A documented gate must pass before flipping the runtime default. Minimum
checklist:

1. **Aggregate parity** — `Microsimulation` totals for the headline
tax/benefit variables (income tax, NI, UC, child benefit, state
pension) match between eFRS and mp-30k-uk at within ±£1 bn or 2%,
whichever is wider, against the same OBR outturn target year.
2. **Cross-section parity** — household-level decile-by-decile mean net
income and poverty rates (HBAI + AHC) agree within 2 pp.
3. **Reform parity** — at least three canonical reforms (e.g. abolish
council tax, +1 ppt basic rate, +£5 UC standard allowance) produce
the same sign and within-5% magnitude of household impact on both
datasets.
4. **Tests** — the full test suite in `policyengine_uk/tests/` passes
against an mp-30k-uk default. Specifically, `test_no_economic_assumptions.py`,
`test_deterministic_variables.py`, and
`test_latest_data_smoke.py` need updating to dual-run.
5. **Documentation** — the `assumptions/` section calls out the switch
and the residual aggregate gaps (if any) with the same level of
detail the State Pension undershoot doc carries.

## Rollback path

Until the criteria above are met (and even after), keep eFRS as an
explicit incumbent comparator:

1. The runtime resolver in `simulation.py` stays URL-agnostic — no
compile-time switch on the dataset identity.
2. Continuous integration runs the full test suite **on both datasets**
while mp-30k-uk is on beta; gating any merge on parity tests
completing on both.
3. The default URL captured in
`POLICYENGINE_UK_DEFAULT_DATASET` becomes a deploy-time decision
per environment (staging vs production), with eFRS as the fallback
in every environment.
4. If a production-side mp-30k-uk regression is identified, the rollback
is reverting that one env var and re-deploying — no code change in
this repo. The infrastructure assumption is that
`policyengine-uk-data` keeps publishing eFRS artefacts in parallel
throughout the beta period.

## Acceptance

> PolicyEngine UK can switch to mp-30k-uk only after the gates above pass,
> with a tested rollback path that requires no code change in this repo.

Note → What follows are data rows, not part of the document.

-- ==== Sys2Proof/Certificates/Slice0/Obligations.lean ====
section
/-! DEFINITION. The statements for the provers. A statement about a command says, under hypotheses on
the state and the operands alone, that `exec` answers a next state and what that state holds; `FollowsUp u t`
says that beyond the named effect `u` only what follows every command has changed. -/

open Sys2Proof Sys2Proof.Machine

/-! ## The step -/

/-- R20, chapter 95: the command at the front of the queue runs on the state with the queue's rest, and an
empty queue makes an idle step (log 3). -/
def Obligations.StepRunsFront : Prop :=
  (∀ (c : Instr) (rest : List Instr) (s : State), s.pending = c :: rest →
    step s = exec c { s with pending := rest }) ∧
  ∀ s : State, s.pending = [] → step s = .next (idle s)

/-! ## Reset, engage and the processor's writes -/

/-- R36, R17, R60, R63, R95, R118, R148, R164, R166, R175, R182: the assertion of the reset line puts every
unit into its reset state and leaves memory. What R36 and its fellows leave open is the model's (log 7), and what
they imply without a word is its reading (log 45). -/
def Obligations.ResetAssert : Prop :=
  ∀ s : State, ∃ t, exec .resetAssert s = .next t ∧
    t = { State.reset with mem := s.mem, pending := s.pending } ∧
    t.anchor? = none ∧ t.bpu.engagement = .notEngaged ∧ t.bpu.guard = .pass ∧
    t.bpu.latch = none ∧ t.bpu.waiting = [] ∧ t.bpu.geometry = none ∧
    t.bht.entries = [] ∧ t.bht.release = [] ∧ t.bht.free = 0 ∧ t.bht.threshold = 1 ∧
    t.lcu.engine = .unconfigured ∧ t.lcu.faults = FaultSet.empty ∧ t.lcu.pauseLatch = false ∧
    t.rrd.producer = 0 ∧ t.rrd.take = 0 ∧ t.rrd.walk = 0 ∧ t.rrd.retire = 0 ∧
    t.rsu.buffer = [] ∧ t.rsu.queue = [] ∧ t.rsu.filling = true ∧
    t.hdu.state = .idle ∧ t.hdu.strobes = List.replicate 8 false ∧ t.hdu.fired = 0 ∧
    t.mtu.motion = .rest ∧ t.mtu.ramp = 0 ∧ t.mtu.position = 0 ∧
    t.msu.polarity = .unknown ∧ t.msu.valid = false ∧ t.msu.headOpen = true ∧
    t.htu.supply = .off ∧ t.htu.theta = 25 ∧ t.htu.grade = .normal ∧
    t.asu.offer = none ∧ t.asu.sequence = 0 ∧ (∀ n, t.asu.masks.get n = true)

/-- R19: the release samples the straps and so fixes the anchor base. The release of a line that is not
asserted cannot occur and changes nothing (log 4). -/
def Obligations.ResetRelease : Prop :=
  ∀ (asel0 asel1 : Bool) (s : State), ∃ t, exec (.resetRelease asel0 asel1) s = .next t ∧
    (s.bpu.resetLine = true →
      t.anchor? = some (match asel1, asel0 with
        | false, false => 0x0FF000
        | false, true => 0x3FF000
        | true, false => 0x7FF000
        | true, true => 0xFFF000) ∧
      t.bpu.resetLine = false ∧
      t = { s with bpu := { s.bpu with resetLine := false, straps := t.bpu.straps } }) ∧
    (s.bpu.resetLine = false → t = s)

/-- R23: an engage request. In NOT_ENGAGED the part enters ENGAGING and asks for the geometry block; while
ENGAGING the write is not acted on; in ENGAGED a RESTART goes before. -/
def Obligations.EngageBegins : Prop :=
  ∀ s : State, s.anchor? ≠ none → ∃ t, exec .engage s = .next t ∧
    StoredAt s t s.anchor [1, 0, 0, 0] ∧
    (s.bpu.engagement = .notEngaged →
      FollowsUp
        { requested s 0 1 with
          bpu := { s.bpu with engagement := .engaging, reads := EngageReads.empty,
                              waiting := s.bpu.waiting ++ [.geometry 0, .geometry 1] } } t) ∧
    (s.bpu.engagement = .engaging → FollowsUp (requested s 0 1) t) ∧
    (s.bpu.engagement = .engaged → ∃ r, Restarted s r ∧
      FollowsUp
        { r with
          bpu := { r.bpu with engagement := .engaging, reads := EngageReads.empty,
                              waiting := r.bpu.waiting ++ [.geometry 0, .geometry 1] } } t)

/-- R24: the geometry check answers 0 exactly for a geometry that meets all twelve conditions, and otherwise
the number of the first condition that fails. -/
def Obligations.GeometryRules : Prop :=
  ∀ (g : Geometry) (anchor : Nat),
    let window := g.bands * g.height * (g.dots / 8)
    let holds : Nat → Prop := fun n => match n with
      | 1 => 128 ≤ g.dots ∧ g.dots ≤ 1024 ∧ g.dots % 32 = 0
      | 2 => g.groups = 1 ∨ g.groups = 2 ∨ g.groups = 4 ∨ g.groups = 8
      | 3 => g.height = 8 ∨ g.height = 16 ∨ g.height = 32 ∨ g.height = 64
      | 4 => 2 ≤ g.bands ∧ g.bands ≤ 64
      | 5 => g.imageBase % 4 = 0
      | 6 => g.ringBase % 16 = 0
      | 7 => g.slots = 16 ∨ g.slots = 32 ∨ g.slots = 64 ∨ g.slots = 128 ∨ g.slots = 256
      | 8 => g.imageBase + window ≤ 0x1000000
      | 9 => g.ringBase + g.slots * 16 ≤ 0x1000000
      | 10 => ∀ a, ¬ ((g.imageBase ≤ a ∧ a < g.imageBase + window) ∧
                      (anchor ≤ a ∧ a < anchor + 0x1000))
      | 11 => ∀ a, ¬ ((g.ringBase ≤ a ∧ a < g.ringBase + g.slots * 16) ∧
                      (anchor ≤ a ∧ a < anchor + 0x1000))
      | 12 => ∀ a, ¬ ((g.imageBase ≤ a ∧ a < g.imageBase + window) ∧
                      (g.ringBase ≤ a ∧ a < g.ringBase + g.slots * 16))
      | _ => True
    (geometryCheck g anchor = 0 ↔ ∀ n, holds n) ∧
    ∀ n, n ≠ 0 → geometryCheck g anchor = n → ¬ holds n ∧ ∀ k, k < n → holds k

/-- R24, R26: both geometry transfers complete with the 32 bytes at anchor + 40H. A geometry that passes has
the settings block and the producer word read; one that fails refuses the engage with its number. The grants
the check waits for are taken inside the command (the model's choice, log 5). R175: the Head Supply and Temperature
Unit stays as it is but for its schedule; that the other units keep the settings too is the model's reading
(log 20). -/
def Obligations.GeometryChecked : Prop :=
  ∀ s : State, s.bpu.engagement = .engaging → s.bpu.reads = EngageReads.empty →
    s.bpu.waiting.filter Transfer.isDescriptor = [.geometry 0, .geometry 1] →
    rowWaits s = false → ∃ t, exec .geometryCheck s = .next t ∧ t.mem = s.mem ∧
    let b := s.mem.readBytes (s.anchor + 0x40) 32
    let n := geometryCheck (readGeometry b) s.anchor
    let others := s.bpu.waiting.filter (fun x => !x.isGeometry)
    (n = 0 →
      FollowsUp
        { s with
          bpu := { s.bpu with
            reads := { s.bpu.reads with geometry := b, accepted := some (readGeometry b) }
            waiting := others ++ ((List.range 16).map Transfer.settings ++ [.producer]) } } t) ∧
    (n ≠ 0 →
      t.bpu.engagement = .notEngaged ∧ t.bpu.geometry = none ∧ t.bpu.latch = none ∧
      t.settings = s.settings ∧ t.htu = { s.htu with schedule := none } ∧ t.bht.entries = [] ∧ t.bht.release = [] ∧ t.bht.free = 0 ∧
      t.bht.threshold = 1 ∧ t.lcu.engine = .unconfigured ∧ t.asu.engageResult = .refused ∧
      t.asu.offendingField = n ∧ t.asu.offer = none ∧ t.asu.statusTimer = none ∧
      t.bpu.guard = s.bpu.guard ∧ Transfer.statusOdd ∈ t.bpu.waiting)

/-- R25: an engage whose geometry has passed succeeds once the settings block and the producer word have
been read. With an empty producer latch all four indices are the word read; a latched value that the
producer check accepts then becomes the producer index (R21: a value is latched only once the producer word has
been read). The first `k` of the sixteen settings transfers, or all seventeen reads, may have been granted before
by idle steps; the rest are granted inside the command (the model's choice, log 5). No row fetch waits while ENGAGING
(`Bounded`, kept by every step: StepKeepsCounts). -/
def Obligations.EngageSucceeds : Prop :=
  ∀ (s : State) (g : Geometry) (k : Nat), s.bpu.engagement = .engaging →
    s.bpu.reads.accepted = some g → k ≤ 16 →
    (s.bpu.reads.producer = [] ∧ s.bpu.waiting.filter Transfer.isDescriptor =
        ((List.range 16).drop k).map Transfer.settings ++ [.producer]) ∨
      (s.bpu.reads.producer ≠ [] ∧ k = 16 ∧ s.bpu.waiting.filter Transfer.isDescriptor = []) →
    rowWaits s = false → ∃ t, exec .engageSuccess s = .next t ∧ t.mem = s.mem ∧
    let b := s.bpu.reads.settings ++ s.mem.readBytes (s.anchor + 0x200 + 16 * k) (256 - 16 * k)
    let w := if s.bpu.reads.producer = [] then s.mem.readBytes (s.anchor + 8) 4
      else s.bpu.reads.producer
    let c := readSettings g b
    let n := firstClamped g b
    let p : Idx := BitVec.ofNat 16 (leNat w)
    t.bpu.engagement = .engaged ∧ t.bpu.geometry = some g ∧ t.bpu.latch = none ∧
    t.settings = some c ∧ t.bpu.guard = c.guard ∧
    t.rrd.take = p ∧ t.rrd.walk = p ∧ t.rrd.retire = p ∧ t.rrd.inside = false ∧ t.rrd.table = [] ∧
    t.rrd.producer = (match s.bpu.latch with
      | none => p
      | some v => if (v - p).toNat ≤ g.slots then v else p) ∧
    t.bht.entries = List.replicate g.bands { hold := 0, tag := 0 } ∧ t.bht.free = g.bands ∧
    t.bht.release = [] ∧ t.bht.threshold = c.freeThreshold ∧
    t.lcu.engine = (if s.lcu.faults = FaultSet.empty then .idle else .faulted) ∧
    t.lcu.faults = s.lcu.faults ∧
    t.asu.engageResult = .success ∧ t.asu.offendingField = 0 ∧ t.asu.settingsResult = n ∧
    t.asu.statusTimer = some 0 ∧ Transfer.vector ∈ t.bpu.waiting ∧
    (s.lcu.engine = .unconfigured → Transfer.statusOdd ∈ t.bpu.waiting) ∧
    (n ≠ 0 → (t.asu.records.get .ring).pending = true) ∧
    t.htu.schedule = some 10 ∧ t.mtu.position = s.mtu.position ∧ t.hdu.fired = 0

/-- R21, R39: a full write of the producer word, in each engagement state. R41: an accepted value that withdraws
the item in flight discards its fetch; that the fetch is marked at the write, and that a later write which
publishes the item again does not unmark it, is the model's inference (log 31). -/
def Obligations.ProducerWrite : Prop :=
  ∀ (v : BitVec 32) (s : State), s.anchor? ≠ none →
    ∃ t, exec (.producerWrite v) s = .next t ∧ StoredAt s t (s.anchor + 8) (leBytes 4 v.toNat) ∧
    let i : Idx := v.truncate 16
    (s.bpu.engagement = .notEngaged → FollowsUp (requested s 8 v) t) ∧
    (s.bpu.engagement = .engaging → s.bpu.reads.producer = [] → FollowsUp (requested s 8 v) t) ∧
    (s.bpu.engagement = .engaging → s.bpu.reads.producer ≠ [] →
      FollowsUp { requested s 8 v with bpu := { s.bpu with latch := some i } } t) ∧
    (s.bpu.engagement = .engaged → (s.rrd.take - s.rrd.retire).toNat ≤ (i - s.rrd.retire).toNat →
      (i - s.rrd.retire).toNat ≤ s.geo.slots →
      FollowsUp
        { requested s 8 v with
          rrd := { s.rrd with
            producer := i
            fetch := s.rrd.fetch.map fun f => { f with doomed := f.doomed || decide (f.index = i) } } }
        t) ∧
    (s.bpu.engagement = .engaged →
      ¬ ((s.rrd.take - s.rrd.retire).toNat ≤ (i - s.rrd.retire).toNat ∧
         (i - s.rrd.retire).toNat ≤ s.geo.slots) →
      FollowsUp (raise .ring Code.producerRefused i (requested s 8 v)) t)

/-- R13, R18, R20, R27, R28: any other processor write. A write that is not late alters memory at its own bytes
alone, and so does a full write of a value other than 1 to the engage word; a late write alters memory under PASS
and does not under BLOCK, and raises its event either way. A cycle at an unaligned address is carried at the aligned
address below it (`cycleAddr`; the model's choice, log 10). -/
def Obligations.ProcessorWrite : Prop :=
  ∀ (w : Width) (a : Addr) (data : BitVec 32) (s : State),
    let at_ := cycleAddr w a
    let bytes := leBytes (cycleBytes w) data.toNat
    (lateWrite s at_ = none →
      (w ≠ .word ∨ ∀ b, s.anchor? = some b → ∀ off ∈ [0x000, 0x004, 0x008, 0x00C, 0x014],
        at_ = b + off → off = 0x000 ∧ data ≠ 1) →
      ∃ t, exec (.processorWrite w a data) s = .next t ∧ StoredAt s t at_ bytes ∧
        t = { serveUrgent s with mem := t.mem }) ∧
    (∀ arg, lateWrite s at_ = some arg → s.bpu.guard = .pass →
      ∃ t, exec (.processorWrite w a data) s = .next t ∧ StoredAt s t at_ bytes ∧
        t = { raise .ring Code.lateWrite (argOf arg) (serveUrgent s) with mem := t.mem }) ∧
    (∀ arg, lateWrite s at_ = some arg → s.bpu.guard = .block →
      exec (.processorWrite w a data) s =
        .next (raise .ring Code.lateWriteBlocked (argOf arg) (serveUrgent s)))

/-- R18, R20, R36: while the reset line is asserted the part has no anchor base and watches no word, so no
request command has an effect (log 8). While ENGAGING a full write of the control word reaches memory and is
not acted on. A full write at a watched word of the anchor block is the request of that word (log 9). -/
def Obligations.WatchedWords : Prop :=
  (∀ (c : Instr) (s : State), Instr.requestOffset c ≠ none → s.anchor? = none → exec c s = .next s) ∧
  (∀ (s : State), s.anchor? ≠ none → s.bpu.engagement = .engaging →
    exec .pause s = .next (requested s 4 1) ∧ exec .resume s = .next (requested s 4 2) ∧
    exec .cancelLabel s = .next (requested s 4 3) ∧ exec .cancelAll s = .next (requested s 4 4) ∧
    exec .restart s = .next (requested s 4 5) ∧ exec .status s = .next (requested s 4 6) ∧
    ∀ v, exec (.otherControlCode v) s = .next (requested s 4 v)) ∧
  ∀ (b : Nat) (v : BitVec 32) (s : State), s.anchor? = some b →
    (∀ off ∈ [0x000, 0x004, 0x008, 0x00C, 0x014], lateWrite s (b + off) = none) →
    exec (.processorWrite .word (BitVec.ofNat 24 b) 1) s = exec .engage s ∧
    exec (.processorWrite .word (BitVec.ofNat 24 (b + 0x004)) v) s = exec (.otherControlCode v) s ∧
    exec (.processorWrite .word (BitVec.ofNat 24 (b + 0x008)) v) s = exec (.producerWrite v) s ∧
    exec (.processorWrite .word (BitVec.ofNat 24 (b + 0x00C)) v) s = exec (.maskWordWrite v) s ∧
    exec (.processorWrite .word (BitVec.ofNat 24 (b + 0x014)) v) s = exec (.endOfService v) s

/-- R3, R7, R13, R27: which writes are late while ENGAGED: those into a band whose hold count is above 0, and
those into a ring slot that some index of the owned span occupies. -/
def Obligations.LateWrites : Prop :=
  ∀ (s : State) (g : Geometry) (a : Nat), s.bpu.engagement = .engaged → s.bpu.geometry = some g →
    geometryCheck g s.anchor = 0 →
    let band := (a - g.imageBase) / (g.height * (g.dots / 8))
    let slot := (a - g.ringBase) / 16
    let inWindow := g.imageBase ≤ a ∧ a < g.imageBase + g.bands * g.height * (g.dots / 8)
    let inRing := g.ringBase ≤ a ∧ a < g.ringBase + 16 * g.slots
    let owned := ∃ i : Idx, (i - s.rrd.retire).toNat < (s.rrd.producer - s.rrd.retire).toNat ∧
      i.toNat % g.slots = slot
    (inWindow → 0 < s.bht.holdOf band → lateWrite s a = some band) ∧
    (inWindow → s.bht.holdOf band = 0 → lateWrite s a = none) ∧
    (inRing → owned → lateWrite s a = some (0x80 + slot)) ∧
    (inRing → ¬ owned → lateWrite s a = none) ∧
    (¬ inWindow → ¬ inRing → lateWrite s a = none)
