@[simp] theorem setEngine_bpu_resetLine (e : Engine) (s : State) :
    (setEngine e s).bpu.resetLine = s.bpu.resetLine := by
  unfold setEngine; split <;> (try split) <;> simp

@[simp] theorem setEngine_bpu_straps (e : Engine) (s : State) :
    (setEngine e s).bpu.straps = s.bpu.straps := by
  unfold setEngine; split <;> (try split) <;> simp

@[simp] theorem setEngine_bpu_engagement (e : Engine) (s : State) :
    (setEngine e s).bpu.engagement = s.bpu.engagement := by
  unfold setEngine; split <;> (try split) <;> simp

@[simp] theorem setEngine_bpu_reads (e : Engine) (s : State) :
    (setEngine e s).bpu.reads = s.bpu.reads := by
  unfold setEngine; split <;> (try split) <;> simp

@[simp] theorem setEngine_bpu_geometry (e : Engine) (s : State) :
    (setEngine e s).bpu.geometry = s.bpu.geometry := by
  unfold setEngine; split <;> (try split) <;> simp

@[simp] theorem setEngine_bpu_guard (e : Engine) (s : State) :
    (setEngine e s).bpu.guard = s.bpu.guard := by
  unfold setEngine; split <;> (try split) <;> simp

@[simp] theorem setEngine_bpu_latch (e : Engine) (s : State) :
    (setEngine e s).bpu.latch = s.bpu.latch := by
  unfold setEngine; split <;> (try split) <;> simp

@[simp] theorem setEngine_bht (e : Engine) (s : State) :
    (setEngine e s).bht = s.bht := by
  unfold setEngine; split <;> (try split) <;> simp

@[simp] theorem setEngine_rrd (e : Engine) (s : State) :
    (setEngine e s).rrd = s.rrd := by
  unfold setEngine; split <;> (try split) <;> simp

@[simp] theorem setEngine_rsu (e : Engine) (s : State) :
    (setEngine e s).rsu = s.rsu := by
  unfold setEngine; split <;> (try split) <;> simp

@[simp] theorem setEngine_seu (e : Engine) (s : State) :
    (setEngine e s).seu = s.seu := by
  unfold setEngine; split <;> (try split) <;> simp

@[simp] theorem setEngine_hdu (e : Engine) (s : State) :
    (setEngine e s).hdu = s.hdu := by
  unfold setEngine; split <;> (try split) <;> simp

@[simp] theorem setEngine_mtu (e : Engine) (s : State) :
    (setEngine e s).mtu = s.mtu := by
  unfold setEngine; split <;> (try split) <;> simp

@[simp] theorem setEngine_msu (e : Engine) (s : State) :
    (setEngine e s).msu = s.msu := by
  unfold setEngine; split <;> (try split) <;> simp

@[simp] theorem setEngine_asu (e : Engine) (s : State) :
    (setEngine e s).asu = s.asu := by
  unfold setEngine; split <;> (try split) <;> simp

end Sys2Proof.Machine
end

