-- ==== Sys2Proof/Laws/Settle.lean ====
section
/-! SUPPORT. What follows every command, said once: from the command's own effect, settling leaves all
but a few named places as they are. -/

namespace Sys2Proof.Machine

/-- Two status units differ at most in their records and the offer. -/
def Asu.sameBut (a b : Asu) : Prop := b = { a with records := b.records, offer := b.offer }

theorem Asu.sameBut_refl (a : Asu) : a.sameBut a := rfl

theorem Asu.sameBut_trans {a b c : Asu} (h : a.sameBut b) (k : b.sameBut c) : a.sameBut c := by
  unfold Asu.sameBut at *
  rw [k, h]

theorem recomputeOffer_sameBut (n : Option Source) (s : State) :
    s.asu.sameBut (recomputeOffer n s).asu := by
  unfold recomputeOffer requestVector State.request Asu.sameBut
  dsimp only
  split
  · split <;> rfl
  · rfl

theorem raise_sameBut (n : Source) (code : Nat) (arg : BitVec 16) (s : State) :
    s.asu.sameBut (raise n code arg s).asu :=
  Asu.sameBut_trans (b := { s.asu with
    records := s.asu.records.set n ((s.asu.records.get n).record code arg) }) rfl
    (recomputeOffer_sameBut _ _)

theorem raiseRetired_sameBut (e : ItemEntry) (s : State) :
    s.asu.sameBut (raiseRetired e s).asu := by
  unfold raiseRetired
  repeat' split
  all_goals first | rfl | exact raise_sameBut ..

theorem retireItem_sameBut (e : ItemEntry) (s : State) :
    s.asu.sameBut (retireItem e s).asu := by
  unfold retireItem
  dsimp only
  split
  · rfl
  · exact raiseRetired_sameBut e _

theorem retireRun_sameBut (run : List ItemEntry) : ∀ s : State,
    s.asu.sameBut (retireRun run s).asu := by
  induction run with
  | nil => exact fun s => rfl
  | cons e rest ih => exact fun s => Asu.sameBut_trans (retireItem_sameBut e s) (ih _)

theorem endAdvance_sameBut (n : Nat) (i : Idx) (s : State) :
    s.asu.sameBut (endAdvance n i s).asu := by
  unfold endAdvance judgeBandsFree requestRefreshLast
  dsimp only
  split
  · exact raise_sameBut _ _ _ { s with rrd.retire := i }
  · rfl

theorem retireAdvance_sameBut (s : State) : s.asu.sameBut (retireAdvance s).asu := by
  unfold retireAdvance
  split
  · rfl
  · exact Asu.sameBut_trans (retireRun_sameBut _ s)
      (endAdvance_sameBut _ _ { retireRun _ s with rrd.table := _ })

theorem retireRun_threshold (run : List ItemEntry) : ∀ s : State,
    (retireRun run s).bht.threshold = s.bht.threshold := by
  induction run with
  | nil => exact fun s => rfl
  | cons e rest ih =>
    intro s
    rw [retireRun, ih, retireItem_bht]
    unfold Bht.releaseItem
    repeat' split
    all_goals rfl

theorem retireAdvance_threshold (s : State) :
    (retireAdvance s).bht.threshold = s.bht.threshold := by
  unfold retireAdvance
  split
  · rfl
  · simp [retireRun_threshold]

/-- R53: the condition of the model and that of the statements are the same. -/
theorem rereadDue_iff (s : State) : rereadDue s = true ↔ RereadWanted s s.rrd.retire := by
  unfold rereadDue RereadWanted
  simp [and_assoc]

/-- R41: the condition of the model and that of the statements are the same. -/
theorem fetchDue_iff (s : State) : fetchDue s = true ↔ FetchWanted s := by
  unfold fetchDue FetchWanted
  simp [and_assoc]

/-- R53: the reads a start of the re-read asks for. -/
def rereadsFor (s : State) : List Transfer :=
  if rereadDue s then (List.range 16).map Transfer.reread else []

theorem startReread_waiting (s : State) :
    (startReread s).bpu.waiting = s.bpu.waiting ++ rereadsFor s := by
  unfold startReread rereadsFor
  split <;> simp

theorem startReread_reread (s : State) :
    (startReread s).rrd.reread = if rereadDue s then some [] else s.rrd.reread := by
  unfold startReread
  split <;> rfl

theorem startReread_fetchDue (s : State) : fetchDue (startReread s) = fetchDue s := by
  unfold startReread
  split <;> rfl

theorem requestFetch_waiting (s : State) :
    (requestFetch s).bpu.waiting = s.bpu.waiting ++ (if fetchDue s then [.item] else []) := by
  unfold requestFetch State.request
  split <;> simp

Until then both datasets remain first-class — choose either by passing
`dataset=...` or setting the env var.

## References

- Umbrella discussion: [`PolicyEngine/microplex-uk` discussion #2](https://github.com/PolicyEngine/microplex-uk/discussions/2).
- Tracking issue: [#1692](https://github.com/PolicyEngine/policyengine-uk/issues/1692).
- Related: [#1621](https://github.com/PolicyEngine/policyengine-uk/issues/1621) (UK pipeline alignment audit).
- Dataset loader: [`policyengine_uk/simulation.py`](../../../policyengine_uk/simulation.py).
- Default-dataset env var: `POLICYENGINE_UK_DEFAULT_DATASET` (defined in `tax_benefit_system.py`).